Jordanie: journal de bord. Les carnets d’ailleurs de Marco & Paula #161
Ça y est! Paula est à Amman et commence à porter son chapeau de chef de mission.
Jour J
Cette longue journée commence à l’atterrissage au Caire. Il n’est pas encore 4 heures. Je suis dans un brouillard total et franchis le sas de sécurité mon sac à l’épaule. J’ai l’air tellement lunaire que les officiers me rappellent à l’ordre avec un gentil sourire. J’ai plus de deux heures de transit à passer dans cet aéroport immensément vide. Je finis par trouver un fauteuil confortable, un grand café et me plonge dans un livre.
Quelques heures plus tard – Je suis au service des visas de l’aéroport d’Amman car on peut se le procurer à l’arrivée – la Jordanie apprécie les touristes et leur facilite l’entrée. Inutile de sourire à l’agent, son regard est arrimé à une jeune femme derrière moi. Je vois sa bouche se pincer de frustration quand le guichet voisin se libère; il ne pourra pas la baratiner.

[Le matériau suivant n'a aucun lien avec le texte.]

-- ==== Sys2Proof/Machine/Remote.lean ====
section
/-! DEFINITION. Arming of local outputs and remote descriptors, and the reports of remote nodes
(R298, R306 to R313, R356, R581, R607). -/
namespace Sys2Proof.Machine

/-- Whether a Jasper field of a list is not zero. -/
def anyField (s : State) (fs : List Fld) : Bool := fs.any (fun f => fget s f != 0)
/-- The Jasper fields whose perturbation ARMED_OK allows beside armed outputs (R606). -/
def queueFields : List Fld := (List.range 128).map F.JAS_QBP_DUTY ++ (List.range 19).map F.JAS_QDLY_DELAY
/-- The other Jasper fields that keep a perturbation active (R606, R609). -/
def otherFields : List Fld :=
  [F.JAS_SCHED_RATE, F.JAS_NAV_DELAY, F.JAS_ONYX_ADD, F.JAS_TAP_OFFSET] ++ (List.range 6).map F.JAS_BUS_EVERY
/-- Whether a perturbation is active (R606); a ONESHOT until its frame. -/
def perturbed (s : State) : Bool := anyField s (queueFields ++ otherFields) || !s.svc.oneshot.isEmpty
/-- Whether an active perturbation refuses an ARM (R607). -/
def perturbationBars (s : State) : Bool :=
  anyField s otherFields || !s.svc.oneshot.isEmpty || (anyField s queueFields && !flag s F.JAS_CTRL_ARMED_OK)

/-- Whether the start-up state refuses every ARM (R578, R581, R592). -/
def armBarred (s : State) : Bool :=
  (if fget s F.STARTUP_STAT_KIND = 2 then s.start.warmAt.isSome else decide (phase s ≠ 4)) || s.start.halted || bench s || perturbationBars s

/-- Whether OUT_PERMITn names a gather (R231). -/
def permitted (s : State) (n : Nat) : Bool := (List.range 4).any (fun j => rd s (A.OUT_PERMIT n j) != 0)

/-- Whether the channel configuration of output n is incomplete (R342, R356). -/
def channelIncomplete (s : State) (n : Nat) : Bool :=
  let c := fget s (F.CH_CFG_CLASS n)
  if 76 ≤ n then decide (c ≠ 1 ∧ c ≠ 2)
  else
    decide (c = 0) ||
    (decide (64 ≤ n ∧ c = 4) && decide (fget s (F.CH_CFG_CLASS (partner n)) ≠ 4)) ||
    decide (fget s (F.CH_LIMIT_PEAK n) = 0) || decide (fget s (F.CH_RETRY_TRIES n) = 0) ||
    (outOf s n).latched ||
    (match feedOfOut n with
     | none => false
     | some f =>
       (decide (fget s (F.CH_CFG_COMP_LAW n) ≠ 0) && decide (fget s (F.FEED_CFG_VNOM f) = 0)) ||
       decide (fget s (F.FEED_CFG_BUDGET f) <
         (((outsOfFeed f).filter (fun k => armed s k && k != n)).map (fun k => fget s (F.CH_LIMIT_NOM k))).sum
           + fget s (F.CH_LIMIT_NOM n)))

/-- Whether an ARM of output n is refused (R356, R577, R581, R602, R607). -/
def armRefused (s : State) (n : Nat) : Bool :=
  armBarred s || s.svc.meterHeld == some n || s.start.currentSenseBad.contains n || !permitted s n || (outEntry s.maps.active n).isNone || channelIncomplete s n

/-- An output that a gather may command is bound: the first time, its learned latencies start at OUT_LATINITn (R299). -/
def bindOut (n : Nat) (s : State) : State :=
  if permitted s n && !(outOf s n).bound then relearn n (setOut n { outOf s n with bound := true } s) else s

/-- OUT_CTRLn.ARM (R25): a posture ends as a posture, its drive stands until events change it (R365), and a hold window
that runs concerns the output no longer (R224). -/
def armOut (n : Nat) (s : State) : State :=
  setOut n { outOf s n with posture := false, holds := [] } (fset s (F.OUT_STAT_ARMED n) 1)

/-- Whether the binding of descriptor d is incomplete (R310). -/
def remIncomplete (s : State) (d : Nat) : Bool :=
  !flag s (F.REM_DESC_VALID d) || !flag s (F.REM_GATHER_VALID d) || (outEntry s.maps.active (84 + d)).isNone
/-- Whether an ARM of descriptor d is refused (R310, R581, R607). -/
def remArmRefused (s : State) (d : Nat) : Bool := armBarred s || remIncomplete s d
/-- REM_CTRLd.ARM (R310). -/
def armRem (d : Nat) (s : State) : State := fset s (F.REM_CTRL_ARMED d) 1

/-- Disarm descriptor d (R311): the OFF frame to its node and channel enters the command slot of its port. -/
def disarmRem (d : Nat) (s : State) : State :=
  if !remArmed s d then s
  else
    let s := fset s (F.REM_CTRL_ARMED d) 0
    let p := fget s (F.REM_DESC_PORT d)
    let x := portOf s p
    let c : OffCmd := ⟨d, fget s (F.REM_DESC_ADDR d), fget s (F.REM_DESC_CHANNEL d)⟩
    setPort p { x with cmd := x.cmd ++ [c] } s

/-- The descriptors that name a channel of a node on port p. DEDUCED, log entry 50. -/
def remsAt (s : State) (p node chan : Nat) : List Nat :=
  (List.range 428).filter (fun d => flag s (F.REM_DESC_VALID d) && decide (fget s (F.REM_DESC_PORT d) = p) &&
    decide (fget s (F.REM_DESC_ADDR d) = node) && decide (fget s (F.REM_DESC_CHANNEL d) = chan))

/-- A STATE_REPORT for descriptor d (R312). -/
def stateReport (on late : Bool) (d : Nat) (s : State) : State :=
  let s := fset (fbool s (F.REM_CTRL_ON d) on) (F.REM_CTRL_STALE d) 0
  let s := setRem d { remOf s d with staleAt := some (s.mtime + 10 * ms * fget s (F.REM_CFG_TIMEOUT d)) } s
  if late then fset s (F.REM_CTRL_LATE_REP d) 1 else s

/-- A LATENCY_REPORT of m, in 10 µs units, for descriptor d (R298, R312). -/
def latencyReport (on : Bool) (m d : Nat) (s : State) : State :=
  let x := remOf s d
  let f := if on then F.REM_LAT_ON d else F.REM_LAT_OFF d
  if m < 200 ∨ 40000 < m then
    let run := (if on then x.runOn else x.runOff) + 1
    let s := setRem d (if on then { x with runOn := run } else { x with runOff := run }) s
    let s := raise 1 2 d .measRejected [m] s
    if run = 8 then raise 3 2 d .learnFail [d] s else s
  else
    fset (setRem d (if on then { x with runOn := 0 } else { x with runOff := 0 }) s) f (learn (fget s f) m)

/-- REMOTE_REPORT_TIMEOUT of descriptor d (R312). -/
def reportTimeout (d : Nat) (s : State) : State :=
  match (remOf s d).staleAt with
  | none => s
  | some t =>
    let s := setRem d { remOf s d with staleAt := none } (atTime t s)
    raise 3 2 d .remStale [d] (fset s (F.REM_CTRL_STALE d) 1)

/-- The MTIME that a time field names at MTIME m (R306): none for "at once". -/
def timeField (fld m : Nat) : Option Int :=
  if fld = 0xFFFFFF then none
  else
    let w : Int := 2 ^ 38
    let d : Int := ((fld * 2 ^ 14 : Nat) - (m : Int)) % w
    some (m + (if d < w / 2 then d else d - w))

/-- REMOTE_REPORT_TIMEOUT (R312). -/
def execRemoteReportTimeout (d : DescId) (s : State) : Outcome := live (reportTimeout d) s

end Sys2Proof.Machine
end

Tôt le matin – Un chauffeur m’attend. On me l’a décrit comme un homme grand, aux cheveux gris et aux yeux bleus; je le reconnais aisément. Il parle un bon anglais et prend visiblement plaisir à glisser des expressions françaises dans sa conversation. Le trajet est agréable mais je ne retiens pas grand-chose de la ville sauf sa couleur: sable.

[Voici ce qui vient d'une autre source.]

/-- Whether a write makes a perturbation active (R606). -/
def enables (c : WriteCtx) (f : Fld) : Bool := c.covers f && decide (c.get f ≠ 0)
/-- A Jasper register whose field f is its perturbation; queueOne: whether ARMED_OK allows it (R606). -/
def ruleJasper (f : Fld) (queueOne : Bool) : RegRule :=
  { plainRule with
      state := fun c s => enables c f && anyArmed s && !(queueOne && flag s F.JAS_CTRL_ARMED_OK)
      effect := fun c s => if enables c f then jasperEnabled c.addr c.new s else s }
/-- JAS_BUSp (R606, R609): EVERY, or one frame by ONESHOT. -/
def ruleJasBus : RegRule :=
  { plainRule with
      view := fun s _ ix w => putFlag w (F.JAS_BUS_ONESHOT 0) (s.svc.oneshot.contains (ix.headD 0))
      state := fun c s => (enables c (F.JAS_BUS_EVERY 0) || c.cmd (F.JAS_BUS_ONESHOT 0)) && anyArmed s
      effect := fun c s =>
        let s := onCmd c (F.JAS_BUS_ONESHOT 0) (busOneshot c.i) s
        if enables c (F.JAS_BUS_EVERY 0) || c.cmd (F.JAS_BUS_ONESHOT 0) then jasperEnabled c.addr c.data s else s }
/-- JAS_CTRL (R606, R608). -/
def ruleJasCtrl : RegRule :=
  { plainRule with
      view := fun _ _ _ w => putField w F.JAS_CTRL_ARMED_KEY 0
      value := fun c _ => c.covers F.JAS_CTRL_ARMED_OK && decide (c.get F.JAS_CTRL_ARMED_OK = 1) && decide (c.put F.JAS_CTRL_ARMED_KEY ≠ 0x5A3C)
      effect := fun c s =>
        let s := fset s F.JAS_CTRL_ARMED_KEY 0
        let s := onCmd c F.JAS_CTRL_REFRESH jasRefresh s
        onCmd c F.JAS_CTRL_OFF jasOff s }
/-- JAS_STAT (R606, R608). -/
def ruleJasStat : RegRule :=
  { plainRule with
      view := fun s _ _ w =>
      putField (putField w F.JAS_STAT_LEFT (secondsLeft s s.svc.jasEnd)) F.JAS_STAT_ACTIVE (jasActive s) }
/-- JAS_ECC_ADDR: a word beyond its memory is refused (R609). -/
def ruleEccAddr : RegRule :=
  { plainRule with
      value := fun c _ =>
      decide (3 < c.get F.JAS_ECC_ADDR_MEM) || decide (eccWordsOf (c.get F.JAS_ECC_ADDR_MEM) ≤ c.get F.JAS_ECC_ADDR_ADDR) }
/-- JAS_ECC_CTRL (R606, R609). -/
def ruleEccCtrl : RegRule :=
  { plainRule with
      state := fun c s => c.cmd F.JAS_ECC_CTRL_INJECT && anyArmed s
      effect := fun c s => onCmd c F.JAS_ECC_CTRL_INJECT (fun s => jasperEnabled c.addr c.data (eccInject s)) s }

/-- The rules of the registers below 0x8000 and of the Agate, the service registers and Jasper. -/
def rulesSys (b : Nat) : RegRule :=
  if b = Reg.SUPPLY_VOLT.base then ruleMeasured 32
  else if b = Reg.BASE_TEMP.base then ruleMeasured 16
  else if b = Reg.KEY_UNLOCK.base then ruleKeyUnlock
  else if b = Reg.KEY_STAT.base then ruleKeyStat
  else if b = Reg.OEM_KEY_HASH.base then ruleHash
  else if b = Reg.OEM_KEY_CTRL.base then ruleOem
  else if b = Reg.BUS_SESSION.base then ruleSession
  else if b = Reg.OWN_STAT.base then ruleOwnStat
  else if b = Reg.OWN_CFG.base then ruleOwnCfg
  else if b = Reg.OWN_CLAIM.base then ruleClaim
  else if b = Reg.OWN_HANDOVER.base then ruleHandover
  else if b = Reg.OWN_ACCEPT.base then ruleAccept
  else if b = Reg.OWN_HEARTBEAT.base then ruleHeartbeat
  else if b = Reg.OWN_SEIZE.base then ruleSeize
  else if b = Reg.HEALTH.base then ruleHealth
  else if b = Reg.RESET_CTRL.base then ruleReset
  else if b = Reg.CFG_CTRL.base then ruleCfgCtrl
  else if b = Reg.CFG_GEN_LO.base ∨ b = Reg.CFG_GEN_HI.base ∨ b = Reg.CFG_ACT_LO.base ∨ b = Reg.CFG_ACT_HI.base then ruleCfgHeld
  else if b = Reg.FLEET_PEER.base then rulePeer
  else if b = Reg.STARTUP_CTRL.base then ruleFactory
  else if b = Reg.STBY_CTRL.base then ruleStandby
  else plainRule

/-- The rules of the Agate, the service registers and Jasper. -/
def rulesSvc (b : Nat) : RegRule :=
  if b = Reg.AGATE_CTRL.base then ruleAgateCtrl
  else if b = Reg.AGATE_STAT.base then ruleAgateStat
  else if b = Reg.SVC_STAT.base then ruleSvcStat
  else if b = Reg.SVC_METER.base then ruleMeter
  else if b = Reg.SVC_TEST.base then ruleTest
  else if b = Reg.JAS_CTRL.base then ruleJasCtrl
  else if b = Reg.JAS_STAT.base then ruleJasStat
  else if b = Reg.JAS_SCHED.base then ruleJasper F.JAS_SCHED_RATE false
  else if b = Reg.JAS_NAV.base then ruleJasper F.JAS_NAV_DELAY false
  else if b = Reg.JAS_ONYX.base then ruleJasper F.JAS_ONYX_ADD false
  else if b = Reg.JAS_TAP.base then ruleJasper F.JAS_TAP_OFFSET false
  else if b = Reg.JAS_BUS.base then ruleJasBus
  else if b = Reg.JAS_ECC_ADDR.base then ruleEccAddr
  else if b = Reg.JAS_ECC_CTRL.base then ruleEccCtrl
  else if b = Reg.JAS_QBP.base then ruleJasper (F.JAS_QBP_DUTY 0) true
  else if b = Reg.JAS_QDLY.base then ruleJasper (F.JAS_QDLY_DELAY 0) true
  else plainRule

end Sys2Proof.Machine
end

L’appartement est quelconque mais fonctionnel et ma chambre est spacieuse et confortable. La collègue avec qui je le partage est en week-end à Jérusalem jusqu’à demain matin. Je savoure un café cigarette; me voici arrivée! Mais cette sérénité est balayée par une panique totale: je ne parviens pas à faire coulisser la porte-fenêtre pour rentrer. Bien sûr, mon téléphone est à l’intérieur. Je suis sensée être seule jusqu’à demain matin. Appeler des voisins, mais pour leur dire quoi? Je me force au calme et finis par réaliser que je suis passée par l’autre battant de la porte fenêtre, qui lui n’est pas bloqué. Il me faut vraiment aller dormir.
Plus tard – Je dois encore attendre avant d’aller me coucher, car finalement un autre collègue doit passer faire une lessive. La connexion Internet de l’appartement ne fonctionnant pas, il me propose de passer chez lui, pour que je récupère son téléphone qui est plus intelligent que le mien et devrait me permettre de me connecter.
Fin d’après-midi – Toute surprise, je suis réveillée de ma sieste par le son des cloches d’une église, alors que l’appel à la prière de l’après-midi ne m’a pas fait frémir.
Le soir – Un gamin se retourne effaré en m’entendant jurer. Je viens de chuter brutalement. À chercher ma route le nez en l’air, je n’ai pas vu le trou dans le pavement du trottoir. J’ai juré en français alors, je n’ai pas troublé ses chastes oreilles. Cela fait quinze minutes que je tourne en rond pour retrouver la route que j’ai prise à l’aller. Nous avons dîné avec mon collègue, et, pressée de rentrer dormir, je l’ai laissé jouer avec son narguilé. Je finis par demander un plan du quartier à la réception d’un hôtel: je suis à deux rues de l’appartement.
Jour J+1
Dans la matinée – Avec l’équipe, nous sommes au sud d’Amman. Il a fallu rouler deux heures pour atteindre une ville qui accueille un grand nombre de réfugiés syriens. Cette première journée de mission est consacrée à deux distributions de bons d’achats. Je suis ravie de cette opportunité de plonger directement dans un projet; je peux faire reconnaissance avec l’équipe terrain directement dans l’opérationnel et commencer à prendre mes marques. Plutôt que de prévoir une distribution de nourriture ou de fournitures, quand cela est possible, un grand nombre de programmes destinés aux déplacés ou réfugiés privilégient la distribution de bons d’achat, soit en papier soit sous la forme de e-vouchers (bons électroniques). Cette pratique permet de faire travailler les commerçants des villes ou sites d’accueil et de laisser un choix aux bénéficiaires, de leur permettre d’avoir un peu de contrôle sur leur existence. Les bien-pensants évoquent la dignité, je demeure plus circonspecte.
Le soir – Avec mes deux collègues expatriés, nous partons dîner en centre-ville. Le trajet à pied nous prend une bonne vingtaine de minutes. La nuit tombe mais ici, nous pouvons tranquillement circuler la nuit. Nous passons devant une église, croisons des chats, des jeunes gens amoureux, quelques touristes et une jolie ruelle en escalier qui sent bon le jasmin et la culture.